Let \((M,g)\) be a Riemannian manifold. For any smooth function \(f\) over \(M,\) the gradient is defined as the vector field \(\text{grad}(f)\) in \(T(M)\) that satisfies \(\left<\text{grad}(f), X(f) \right>_g= X(f)\) for all \(X\in T(M).\) In local coordinates, the gradient is written as
\[(\text{grad(f)})_i =\sum_j g^{ij}\,\frac{\partial f}{\partial x_j},\] where \(g^{ij}\) are the components of the inverse matrix of \(g=[g_{ij}].\) Then
\[\text{grad}(f) = \sum_{i,j=1}^n \underbrace{\left(g^{ij} \frac{\partial f}{\partial x_j} \right)}_{\text{grad}(f)}\partial_i\]

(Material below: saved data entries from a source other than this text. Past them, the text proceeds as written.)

-- ==== Sys2Proof/Machine/TrackOps.lean ====
section
/-! DEFINITION. Shared operations of the track side: what a channel can do (R188, R304), speed matching (R239 to
R245), the feeding of data sets (R90, R91, R134), rewrite placement and retry (R192 to R206), the release of basin
slots (R201), and the end of a pass (R52). -/

namespace Sys2Proof.Machine

/-! ### Channels and lane groups -/

def lgOf (s : State) (k : Nat) : LaneGroup := sget {} s.tim.lgs k
def setLg (k : Nat) (g : LaneGroup) (s : State) : State := { s with tim.lgs := sset {} s.tim.lgs k g }
def chOf (s : State) (c : Nat) : Chan := sget {} s.tim.chs c
def setCh (c : Nat) (x : Chan) (s : State) : State := { s with tim.chs := sset {} s.tim.chs c x }

/-- A CST or RCH register as the tape side has it (R44, R45). -/
def tapeReg (s : State) (page off : Nat) : Word := (sget none s.tim.old (rkey page off)).getD (rget s page off)
def tapeFld (s : State) (page off hi lo : Nat) : Nat := bits (tapeReg s page off) hi lo
def tapeBit (s : State) (page off i : Nat) : Bool := bit (tapeReg s page off) i

/-- A tap of a channel: as loaded or adapted, else as after power-on reset (R155). -/
def tapAt (s : State) (c i : Nat) : Rat := (sget none (chOf s c).taps i).getD (if i = 7 then 1 else 0)

/-- A channel's taps are loaded with the default taps that `eqdef` reads (R147, R155, R170). -/
def loadTaps (eqdef : Nat → Nat) (ch : Chan) : Chan :=
  { ch with taps := (List.range 16).foldl (fun m i => sset none m i (some ((sgn 12 (eqdef i) : Int) / 1024 : Rat))) [] }

/-- Reading and writing are permitted (R120). -/
def LgState.usable : LgState → Bool
  | .framed | .holdover | .reassigned => true
  | _ => false

/-- A fenced tile holds a role and unit, and no detour has taken its place (R303, R307). -/
def unitDead (s : State) (role unit : Nat) : Bool :=
  s.lat.tiles.any (fun x => decide (x.2.role = role) && decide (x.2.unit = unit) && decide (x.2.reason ≠ 0)) &&
  !(match s.lat.detour with
    | some d => d.active && decide (d.role = role) && decide (d.unit = unit) && decide ((sget {} s.lat.tiles d.spare).reason = 0)
    | none => false)

/-- Half of the band at a partition position, in half-band geometry (R98). -/
def halfAt (p : Nat) : Nat := p % pairLen / halfLen / 2

/-- The element position, and so the data channel, of a logical channel (R97, R119). -/
def physChan (s : State) (half : Bool) (p c : Nat) : Nat :=
  if s.variant = .hc then c % 128 else if half then c % 128 + 128 * halfAt p else c

/-- A data channel's tile or its lane group's tile is fenced (R304). -/
def chanDead (s : State) (c : Nat) : Bool := unitDead s 1 c || unitDead s 2 (c / 32)
def codecDead (s : State) : Bool := (List.range 16).any (unitDead s 3)
/-- The lane group of a data channel is FRAMED, HOLDOVER or REASSIGNED. -/
def chanUsable (s : State) (c : Nat) : Bool := (lgOf s (c / 32)).st.usable
def allLgUsable (s : State) : Bool := (List.range (laneGroups s.variant)).all (fun k => (lgOf s k).st.usable)

/-! ### Speed matching -/

def quotaPart (s : State) (part : Nat) : Nat := match ownerPolder s part with | some q => quotaOf s q.val | none => 0
/-- The fill of R33. -/
def fillOf (s : State) (part : Nat) (kind : PassKind) : Nat :=
  (slotsIn s part (match kind with | .write => .full | .read => .readAhead)).length

def smMode (s : State) : Nat := bits s.mot.smpol 1 0
def stepMin (s : State) : Nat := bits s.mot.smpol 8 4
def smFixed (s : State) : Nat := bits s.mot.smpol 24 20
def smFloor (s : State) : Nat := rfld s pgMCE 0x3A8 7 0
def startFill (s : State) : Nat := rfld s pgMCE 0x3A8 19 8
def smDwell (s : State) : Nat := rfld s pgMCE 0x3A8 27 20
/-- TARGETe and HYSTe (R240). -/
def targetE (s : State) (part : Nat) : Nat := min (rfld s pgMCE 0x3A4 12 0) (quotaPart s part / 2)
def hystE (s : State) (part : Nat) : Nat := min (rfld s pgMCE 0x3A4 28 16) (targetE s part / 4)
def nMax (s : State) (part : Nat) : Nat :=
  if smFloor s = 0 then topStep s else min (topStep s) (quotaPart s part / (2 * smFloor s))
/-- Limit a step to STEP_MIN to n_max, or to STEP_MIN alone (R240, R242). -/
def limStep (s : State) (part n : Nat) : Nat :=
  if nMax s part < stepMin s then stepMin s else max (stepMin s) (min n (nMax s part))

/-- The step a pass starts at (R242). -/
def startStep (s : State) (part : Nat) (kind : PassKind) : Nat :=
  if smMode s = 0 then smFixed s else
  let m := s.mot.spd
  let first := (match kind with | .write => m.firstW | .read => m.firstR) || decide (m.lastPart.map (·.val) ≠ some part)
  let n := if !first then sget 0 m.lastN part else match kind with
    | .read => nMax s part
    | .write => if smFloor s = 0 then nMax s part else min (nMax s part) (fillOf s part .write / smFloor s)
  limStep s part n

/-- A pass's starting step goes into force. A switch of partition makes the next passes of both kinds first ones again (R242). Before any
change in a pass, its start counts as the last change for DWELL (R243; DESIGN CHOICE, log 123). -/
def armSpeed (part : Fin 64) (kind : PassKind) (s : State) : State :=
  let n := startStep s part.val kind
  let m := if s.mot.spd.lastPart = some part then s.mot.spd else { s.mot.spd with firstW := true, firstR := true }
  let m := { m with nreq := n, nb := n, k := 0, last := 0, win := [(0, s.clk.ctr500.toNat)], turned := 0, lastPart := some part }
  { s with mot.spd := match kind with | .write => { m with firstW := false } | .read => { m with firstR := false } }

/-- n_b of R241, from the slots turned over the window's boundaries. -/
def baseStep (s : State) (half : Bool) : Nat :=
  let w := s.mot.spd.win
  let cnt := ((w.take (w.length - 1)).map (·.1)).sum
  let t := match w.getLast? with | some x => s.clk.ctr500.toNat - x.2 | none => 0
  let d1 := if half then 8140 else 16280
  let rm := bits s.mot.smpol 31 28
  let ok := fun n => decide (d1 * n * t ≤ (100 - rm) * cnt * 500000000)
  max (stepMin s) (((List.range 17).filter ok).foldl max 0)

/-- The requested step moves, and the tape follows it (R47, R145). -/
def setStep (n : Nat) (s : State) : State :=
  if n = s.mot.spd.nreq then s else
  let s := { s with mot.spd.nreq := n, tim.aa := n, lat.stepChg := true }
  let s := traceEvent 7 (bump pgMCE 0xA08 1 s)
  let rev := match s.trk.cur with | some e => e.rev | none => false
  if s.mot.move.status = 1 then s else planTo (if rev then -stepSpeed n else stepSpeed n) s

/-- One step from `n` toward `t` (R47). -/
def oneStep (n t : Nat) : Nat := if n < t then n + 1 else if t < n then n - 1 else n

/-- Hysteresis offset after rules 2 and 3 of R243, turned round for reading (R245). -/
def hystStep (s : State) (part : Nat) (kind : PassKind) (b : Nat) : Nat :=
  let m := s.mot.spd
  let f := fillOf s part kind
  let low := decide (f < targetE s part - hystE s part)
  let high := decide (targetE s part + hystE s part < f)
  let (down, up) := match kind with | .write => (low, high) | .read => (high, low)
  if b - m.last < smDwell s then m.k
  else if down ∧ 0 < m.k then m.k - 1 else if up ∧ m.nreq < nMax s part then m.k + 1 else m.k

/-- Speed matching at a data set boundary, the pass's `b`th (R239 to R245). -/
def speedBoundary (part : Nat) (kind : PassKind) (half : Bool) (b : Nat) (s : State) : State :=
  let m := s.mot.spd
  let s := { s with mot.spd := { m with win := ((m.turned, s.clk.ctr500.toNat) :: m.win).take 65, turned := 0 } }
  if smMode s = 0 then setStep (oneStep m.nreq (smFixed s)) s else
  let m := s.mot.spd
  let nb := if b < 8 then m.nb else baseStep s half
  let floorHit := decide (kind = .write) && decide (fillOf s part kind < smFloor s * m.nreq)
  let k0 := if b = 8 then m.nreq - nb else m.k
  if floorHit then
    let n := oneStep m.nreq (limStep s part (m.nreq - 1))
    let changed := decide (n ≠ m.nreq) || decide (n - nb ≠ m.k)
    setStep n { s with mot.spd := { m with nb := nb, k := n - nb, last := if changed then b else m.last } }
  else
    let s := { s with mot.spd := { m with nb := nb, k := k0 } }
    let k := if b ≤ 8 then k0 else hystStep s part kind b
    let want := limStep s part (nb + k)
    let n := if b < 8 then m.nreq else oneStep m.nreq want
    let changed := decide (n ≠ m.nreq) || decide (k ≠ m.k)
    setStep n { s with mot.spd := { m with nb := nb, k := k, last := if changed then b else m.last } }

/-! ### The pass -/

def modPass (f : Pass → Pass) (s : State) : State := { s with trk.pass := s.trk.pass.map f }
/-- Count for the quality page of the pass (R421). -/
def passCount (key n : Nat) (s : State) : State := modPass (fun p => { p with cnts := smod 0 p.cnts key (· + n) }) s
def chanKey (c k : Nat) : Nat := 16 + 8 * c + k
/-- A WLK counter that the quality page repeats. -/
def wlkCount (off key : Nat) (s : State) : State := passCount key 1 (bump pgWLK off 1 s)

/-- Runs of positions: a wrap, or a half-wrap. -/
def runLen (half : Bool) : Nat := if half then halfLen else wrapLen
/-- Two partition positions of one wrap or half-wrap. -/
def sameRun (half : Bool) (p q : Nat) : Bool := decide (p / runLen half = q / runLen half)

In the same local coordinates, the divergent of \(X\) is written
\[\text{div}(X) = \frac{1}{\sqrt{\det g}}\sum_i \frac{\partial}{\partial x_i}\left(\sqrt{\det g}\,X_i\right)\] The Laplacian or Laplace-Beltrami operator on \((M,g)\) of a smooth function \(f: M\to \mathbb R\) is defined as:
\[\Delta_g \, f = \text{div(grad)}(f))= \frac{1}{\sqrt{\det g}}\sum_j \frac{\partial}{\partial x_j}\left(\sum_i g^{ij}\sqrt{\det g}\,\frac{\partial f}{\partial X_i}\right)\]
The Laplacian operator has to do with partial derivatives.
In the usual case, the gradient applied to a function \(f\) is
\[\text{grad}(f) =\left< \frac{\partial f}{\partial x},\frac{\partial f}{\partial y}.\frac{\partial f}{\partial z}\right >\]
in this case the basis is \(\vec i, \vec j, \vec k;\) however in the case under study the basis is formed by the partials \(\partial i =\frac{\partial}{\partial i}.\)
This gradient determines a vectorial field \(X\)
\[X = \text{grad}(f) =\left< \frac{\partial f}{\partial x},\frac{\partial f}{\partial y},\frac{\partial f}{\partial z}\right >\]
Divergence applied to this vector field,
\[\text{div}(X)=\frac{\partial X_1}{\partial x}+\frac{\partial X_2}{\partial y}+\frac{\partial X_3}{\partial z}\]
it will produce the Laplacian of the function:
\[\Delta f = \text{div}\left(\text{grad}(f)\right)= \frac{\partial^2 f}{\partial x^2}+\frac{\partial^2 f}{\partial y^2}+\frac{\partial^2 f}{\partial z^2}\]
I presume we would need exponential maps to draw geodesic lines on the manifold.
NOTE: These are tentative notes on different topics for personal use - expect mistakes and misunderstandings.